Unbirthday
by Ludi
Summary: Powerless and blissfully happy together in Valle Soleada, Rogue and Remy are mostly spending their time getting to know each other, which somehow leads to them celebrating a joint unbirthday. Short, fluffy oneshot.


**Disclaimer:** Marvel's. Not mine.

**Rating:** For general audiences.

**Author note:** Just a short, fluffy Romy one shot, written for **its-rogue-lebeau-blog**'s birthday last year, which she gave me permission to share. Originally posted on Tumblr. Enjoy! :)

-Ludi

x

* * *

**\- Unbirthday -**

It was just another night, warmed by the residual heat of the Valle Soleada sun and of their intertwined bodies.

They'd been here for 3 weeks now, every moment giddily glorious. For the first time ever they had a place to call their own, a place that didn't involve fighting and angst and a mansion full of prying eyes. No responsibility to anything except each other.

Every night they'd been lying like this, facing one another, talking. They played a game of truth without the dare, a challenge to reveal at least one thing about themselves that they'd never known before. It was an exercise in mutual trust that was both frightening and exhilarating. And they'd both learned that sometimes it's the simplest things that are the hardest to confess.

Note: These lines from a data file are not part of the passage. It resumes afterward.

/-- The 8 trailer characters, then the frame's decision (R139). -/
theorem deliver_trailer (v : Vector Byte 8) (s : State) (hf : s.fsm = .readCrc) (hrx : s.rx = [])
    (hi : s.tidx = 0) :
    deliver v.toList s = frameDecision { s with trl := v, tidx := 8, fsm := .awaitSof } := by
  have hsplit : v.toList = v.toList.take 7 ++ [v[7]] := by
    have : v.toList.drop 7 = [v[7]] := by
      rw [List.drop_eq_getElem_cons (by simp), List.drop_eq_nil_of_le (by simp)]
      simp
    rw [← this, List.take_append_drop]
  have hlen : (v.toList.take 7).length = 7 := by simp
  rw [hsplit, deliver_append, deliver_trailer_part _ s hf hrx (by omega)]
  generalize hs' : ({ s with trl := fillVector s.trl s.tidx (v.toList.take 7),
                             tidx := s.tidx + (v.toList.take 7).length } : State) = s'
  have hf' : s'.fsm = .readCrc := by rw [← hs']; exact hf
  have hrx' : s'.rx = [] := by rw [← hs']; exact hrx
  have hi' : s'.tidx = 7 := by rw [← hs']; simp [hi]
  have ht' : takesByte s' = true := by rw [takesByte, hf']
  rw [deliver, deliver, receive_of_empty _ s' hrx' ht']
  simp only [rxRule, hf', rxTrailer, storeTrailer_tidx, hi', Config.trailerLen, if_true]
  have happ : (fillVector s.trl s.tidx (v.toList.take 7)).setIfInBounds 7 v[7] = v := by
    rw [hi]
    apply Vector.ext
    intro k hk
    by_cases h7 : k = 7
    · subst h7; simp
    · rw [Vector.getElem_setIfInBounds_ne hk (by omega), fillVector_getElem]
      have h2 : 0 ≤ k ∧ k < 0 + (v.toList.take 7).length := by simp; omega
      rw [dif_pos h2]
      simp
  have hh : s'.trl = fillVector s.trl s.tidx (v.toList.take 7) := by rw [← hs']
  congr 1
  apply State.ext
  all_goals first
    | (rw [← hs']; rfl)
    | (simp only [goto_trl, storeTrailer_trl, hi', hh]; exact happ)
    | (simp only [goto_tidx, storeTrailer_tidx, hi'])

/-! ### A whole frame -/

/-- The 20 header bytes of a frame as HDR holds them (R22, R71). -/
def headerVector (f : Frame) : Vector Byte 20 := ⟨(frameHeader f).toArray, by simp⟩

@[simp] theorem headerVector_toList (f : Frame) : (headerVector f).toList = frameHeader f := rfl

theorem headerVector_facts (f : Frame) :
    headerOk (headerVector f) = true ∧ headerCmd (headerVector f) = f.cmd ∧
    headerArg0 (headerVector f) = atohex f.arg0.toList ∧ headerLen (headerVector f) = atohex f.len.toList ∧
    headerMode (headerVector f) = f.mode := by
  obtain ⟨c, ⟨⟨a⟩, ha⟩, ⟨⟨l⟩, hl⟩, m, p, t⟩ := f
  match a, ha, l, hl with
  | [a0, a1, a2, a3, a4, a5, a6, a7], _, [l0, l1, l2, l3, l4, l5, l6, l7], _ =>
    refine ⟨?_, rfl, rfl, rfl, ?_⟩
    · cases m <;> rfl
    · cases m <;> rfl

/-- The registers a delivered frame leaves before its decision (R135 to R139). -/
def frameRegisters (f : Frame) (s : State) : State :=
  { s with
    hdr := headerVector f
    hidx := 20
    reqCmd := f.cmd
    reqArg0 := atohex f.arg0.toList
    reqLen := atohex f.len.toList
    reqMode := f.mode
    respMode := f.mode
    crcAcc := frameCrc f
    pcnt := frameLen f
    phase := 0
    hold := if f.mode = .hex then lastHigh f.payload s.hold else s.hold
    pbuf := fillBuffer s.params.payloadMax s.pbuf 0 (framePayload f)
    trl := f.crc
    tidx := 8
    fsm := .awaitSof }

/-- A frame whose payload has the length its header gives, delivered from AWAIT_SOF with nothing queued: its registers,
and then its decision (R131 to R139). -/
theorem deliver_frame (f : Frame) (s : State) (hf : s.fsm = .awaitSof) (hrx : s.rx = [])
    (hl : f.payload.length = wireLen (frameLen f) f.mode) :
    deliver (frameBytes f) s = frameDecision (frameRegisters f s) := by
  obtain ⟨hok, hc, ha, hlen, hmode⟩ := headerVector_facts f
  have h1 : frameBytes f = [Config.sof] ++ ((headerVector f).toList ++ (f.payload ++ f.crc.toList)) := by
    simp [frameBytes]
  have hsof : deliver [Config.sof] s = { s with hidx := 0, fsm := .readHeader } := by
    rw [deliver, deliver, deliver_sof s hf hrx]
  have hhdr := deliver_header (headerVector f) { s with hidx := 0, fsm := .readHeader } rfl hrx rfl
  rw [h1, deliver_append, hsof, deliver_append, hhdr]
  have hcheck : checkHeader { s with hdr := headerVector f, hidx := 20, fsm := .readHeader } =
      { s with
        hdr := headerVector f, hidx := 20, reqCmd := f.cmd, reqArg0 := atohex f.arg0.toList,
        reqLen := atohex f.len.toList, reqMode := f.mode, respMode := f.mode,
        crcAcc := crc32c 0#32 (frameHeader f), pcnt := 0, phase := 0, tidx := 0,
        fsm := if atohex f.len.toList = 0#32 then .readCrc else .readPayload } := by
    simp only [checkHeader, hok, if_true, acceptHeader, hc, ha, hlen, hmode, headerVector_toList]
  rw [hcheck, deliver_append]
  by_cases hz : atohex f.len.toList = 0#32
  · have hz' : frameLen f = 0 := by simp [frameLen, hz]
    have hp : f.payload = [] := by
      rw [hz'] at hl
      cases hm : f.mode <;> rw [hm] at hl <;> exact List.length_eq_zero_iff.mp hl
    rw [hp, deliver, deliver_trailer f.crc]
    rotate_left
    · simp [hz]
    · exact hrx
    · rfl
    congr 1
    have hfp : framePayload f = [] := by rw [framePayload, hp]; cases f.mode <;> rfl
    simp [frameRegisters, hz, hz', hfp, fillBuffer, frameCrc, hp, lastHigh]
  · have hz' : frameLen f ≠ 0 := fun h => hz (BitVec.eq_of_toNat_eq (by simpa [frameLen] using h))
    cases hm : f.mode with
    | bin =>
      rw [hm] at hl
      have hne : f.payload ≠ [] := by
        intro h; rw [h] at hl; exact hz' hl.symm
      rw [deliver_payload_bin f.payload, deliver_trailer f.crc]
      rotate_left
      · rfl
      · exact hrx
      · rfl
      · simp [hz]
      · rfl
      · exact hrx
      · exact hne
      · simp [hl, wireLen, frameLen]
      congr 1
      simp [frameRegisters, hm, framePayload, decodePayload, frameCrc, frameLen, crc32c_append]
    | hex =>
      rw [hm] at hl
      rw [deliver_payload_hex (frameLen f) f.payload, deliver_trailer f.crc]
      rotate_left
      · rfl
      · exact hrx
      · rfl
      · simp [hz]
      · rfl
      · exact hrx
      · rfl
      · exact hl
      · exact hz'
      · simp [frameLen]
      congr 1
      simp [frameRegisters, hm, framePayload, decodePayload, frameCrc, frameLen, crc32c_append]

/-- A header that fails the structural check, delivered from AWAIT_SOF with nothing queued (R131 to R134). -/
theorem deliver_garbled (v : Vector Byte 20) (s : State) (hf : s.fsm = .awaitSof) (hrx : s.rx = [])
    (hbad : headerOk v = false) :
    deliver (Config.sof :: v.toList) s = garbledHeader { s with hdr := v, hidx := 20, fsm := .readHeader } := by
  have hhdr := deliver_header v { s with hidx := 0, fsm := .readHeader } rfl hrx rfl
  rw [deliver, deliver_sof s hf hrx, hhdr, checkHeader]
  simp [hbad]

end Sys2Proof.Machine
end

"When's your birthday?" he broke the silence by asking first. It wasn't the first time he'd asked this, but instead of her usual swift change of subject, she frowned, screwed up her nose and said:

"What's yours?"

Neither answered. Neither was willing to budge. They realised the irony of it. They'd both divulged deeply personal things, but for some reason birthdays appeared to be a sensitive sticking point.

"Why does your birthday bother you?" he asked.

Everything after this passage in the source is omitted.